In another embodiment of the present invention, the goal of the multi-view shape constraint method is defined as:
where t e { seg, as, vs, ms } indicates a specific target task, ltA loss function representing task t, | W |2L2 regularization representing network parameters.
In another embodiment of the invention, the residual attention learning is defined as:
AMmv(xi,c)=(1+Mcv(xi,c)+Msv(xi,c))*Fav(xi,c)
where i and c indicate the indices, x, of all spatial locations and channels, respectivelyi,cA feature vector indicating the ith spatial position the c-th channel; mcv(xi,c) And Msv(xi,c) Prediction maps representing coronal and sagittal slices, respectively; fav(xi,c) An output prediction graph representing the RDN; AM (amplitude modulation)mv(xi,c) Features representing multi-view attention model learning.

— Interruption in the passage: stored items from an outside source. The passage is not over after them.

-- ==== Sys2Proof/Certificates/Slice0/Obligations.lean ====
section
/-! DEFINITION. The statements about the block, one for each group of rules: what every command completes with, what it leaves
unchanged, and what every step keeps. -/
open Sys2Proof Sys2Proof.Machine

/-- For every state and every command at the front of its queue, the step answers what exec answers for that command on the state
with the rest of the queue. First in, first out is the model's form of taking commands (log entry 9). (spec/00_scope.md,
spec/95_what_each_step_holds.md) -/
def Obligations.StepRunsTheCommand : Prop :=
  ∀ (s : State) (c : Instr) (rest : List Instr), s.pending = c :: rest → step s = exec c { s with pending := rest }

/-- With an empty queue the step answers a next state in which only the clocks have moved: the TREF count is one higher while TREF
runs and the same while it is stopped, and the always-on clock goes on by 32,768 over 10^8 of its own tick, or stands still
where the always-on supplies are gone. That an idle step is one tick is the model's choice (log entry 9). (R76,
spec/02_boundary.md) -/
def Obligations.EmptyQueueTicks : Prop :=
  ∀ s : State, s.pending = [] → ∃ t, step s = .next t ∧ t = { s with clock := t.clock } ∧ t.clock.running = s.clock.running ∧
    now t = (if s.clock.running then now s + 1 else now s) ∧ (aonAbsent s = true → t.clock.aon = s.clock.aon) ∧
    (aonAbsent s = false →
      10 ^ 8 * t.clock.aon + t.clock.aonPhase = 10 ^ 8 * s.clock.aon + s.clock.aonPhase + 32768 ∧ t.clock.aonPhase < 10 ^ 8)

/-- Right after reset no command, submission, slice, ring, key slot or fabric request is held, the main domain does not run, and
through either path each of the listed registers reads the listed value, which is the value of its table's reset column. (R573,
R574, R578, R582, R588) -/
def Obligations.ResetState : Prop :=
  State.reset.pending = [] ∧ State.reset.jobs = [] ∧ State.reset.slices = [] ∧ State.reset.rings = [] ∧
  State.reset.keys.slots = [] ∧ State.reset.fabric.txns = [] ∧ mainOn State.reset = false ∧
  (∀ p, ∀ e ∈ ([(0x0000, 0x50441000), (0x0004, 0x10000100), (0x0008, 0x01000020), (0x000C, 0x00800080), (0x0010, 0x00200100),
      (0x0014, 0x10000100), (0x001C, 0), (0x0020, 0), (0x0024, 0), (0x0038, 0), (0x0064, 0), (0x0068, 1), (0x1008, 1600), (0x1014, 0),
      (0x3004, 0), (0x302C, 0xFE), (0x3104, 4), (0x3108, 0xFF), (0x3138, 20), (0x325C, 10), (0x3314, 0xFFFF), (0x3404, 0),
      (0x3500, 0x1801)] : List (Nat × W32)), readReg State.reset p e.1 = some e.2)

/-- The invariant Legal holds at State.reset: registers with a restricted range are inside it, both image banks and the memory of
the management pair are canonical, no port channel has more requests outstanding than allowed and the reply queue has at most 16
replies. (R44, R345, R477, R482, R504) -/
def Obligations.LegalAtReset : Prop :=
  Legal State.reset

/-- For every state that satisfies Legal and every step that answers a next state, the next state satisfies Legal: MBX_WDT_TIMEOUT
stays in 1 to 1000, ENT_MIN_SOURCES in 2 to 8, BST_CTRL.PERIOD in 1 to 168, the selection registers in their ranges, the tamper
thermometer within 256 bits, the image banks and the memory of the management pair in canonical form, no channel of a port above
32 reads or 64 writes, and the reply queue within 16 entries. (R44, R345, R477, R482, R504, R25, R361, R540, R554) -/
def Obligations.StepKeepsLegal : Prop :=
  ∀ s t : State, Legal s → step s = .next t → Legal t

/-- Whatever the command and whatever the state, when exec answers a next state: the queue's rest is as it was, the time count is as
it was, every programmed OTP bit (enrolled, retired, degraded, tamper thermometer, version floor) is still programmed, no
counter has fallen, and a legal state stays legal. (R25, R34, R405, R425, R444) -/
def Obligations.CommandsKeep : Prop :=
  ∀ (c : Instr) (s t : State), exec c s = .next t → Kept s t

/-- A command that puts a supply beyond its absolute maximum ends in the fault beyondAbsoluteMaximum in every state, because R65
guarantees no behaviour there; every other command answers a next state in every state. (R65) -/
def Obligations.OnlyRatingsStop : Prop :=
  ∀ (c : Instr) (s : State),
    (overRatings c = true → exec c s = .fault .beyondAbsoluteMaximum) ∧ (overRatings c = false → ∃ t, exec c s = .next t)

/-- Where a bulk cipher opcode stands at its step with its key loaded, it answers a next state in which the submission is computed
with the cipher's work, the keys are as they were and everything outside the submission is as it was. On the first output of a
step whose destination is no handle and whose output is not empty, the submission holds for its destination the standard's
output for the key, the parameter block and the message, padded to 16 bytes. Commands whose completion is stated: CBC_ENC,
CBC_DEC, CFB_ENC, CFB_DEC, OFB_ENC, OFB_DEC, CTR_ENC, CTR_DEC, GCM_ENC, GCM_DEC, CCM_ENC, CCM_DEC, XTS_ENC, XTS_DEC. (R206,
R207, R208, R209, R210, R211, R212, R214, R215, R216, R217) -/
def Obligations.BulkCiphers : Prop :=
  ∀ e ∈ bulkRows, ∀ (s : State) (id : Nat) (j : Job) (k : Key), Stands s e.1 id j → j.loaded = some k →
    let d := stepEff j
    let out := e.2.2 d k.material (fit 64 (rangeData j .param)) (cipherSource j d).2
    ∃ t, exec (e.2.1 id) s = .next t ∧ Took t id j (cipherWork j d k.material) ∧ OutsideKept s t id ∧ t.keys = s.keys ∧
      (j.written = 0 → out ≠ [] → isHandle (dstAddr j) = false →
        ∃ u, jobOf t id = some u ∧ (dstAddr j, padMul 16 out) ∈ u.out)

The invention has the advantages that the specific artery calcification is directly quantified and simultaneously detected; the proposed multi-view three-encoder attention module provides a discriminating feature representation for the multitasking of specific arterial calcification analysis.
Drawings
To further clarify the above and other advantages and features of embodiments of the present invention, a more particular description of embodiments of the invention will be rendered by reference to the appended drawings. It is appreciated that these drawings depict only typical embodiments of the invention and are therefore not to be considered limiting of its scope. In the drawings, the same or corresponding parts will be denoted by the same or similar reference numerals for clarity.
Fig. 1 shows an architecture diagram of a multi-view shape constraint (MVSC) system according to one embodiment of the invention.
Fig. 2 shows a schematic block diagram of a multi-view shape constraining unit according to an embodiment of the present invention.
FIG. 3 shows a schematic structural diagram of a multitasking learning unit according to one embodiment of the present invention.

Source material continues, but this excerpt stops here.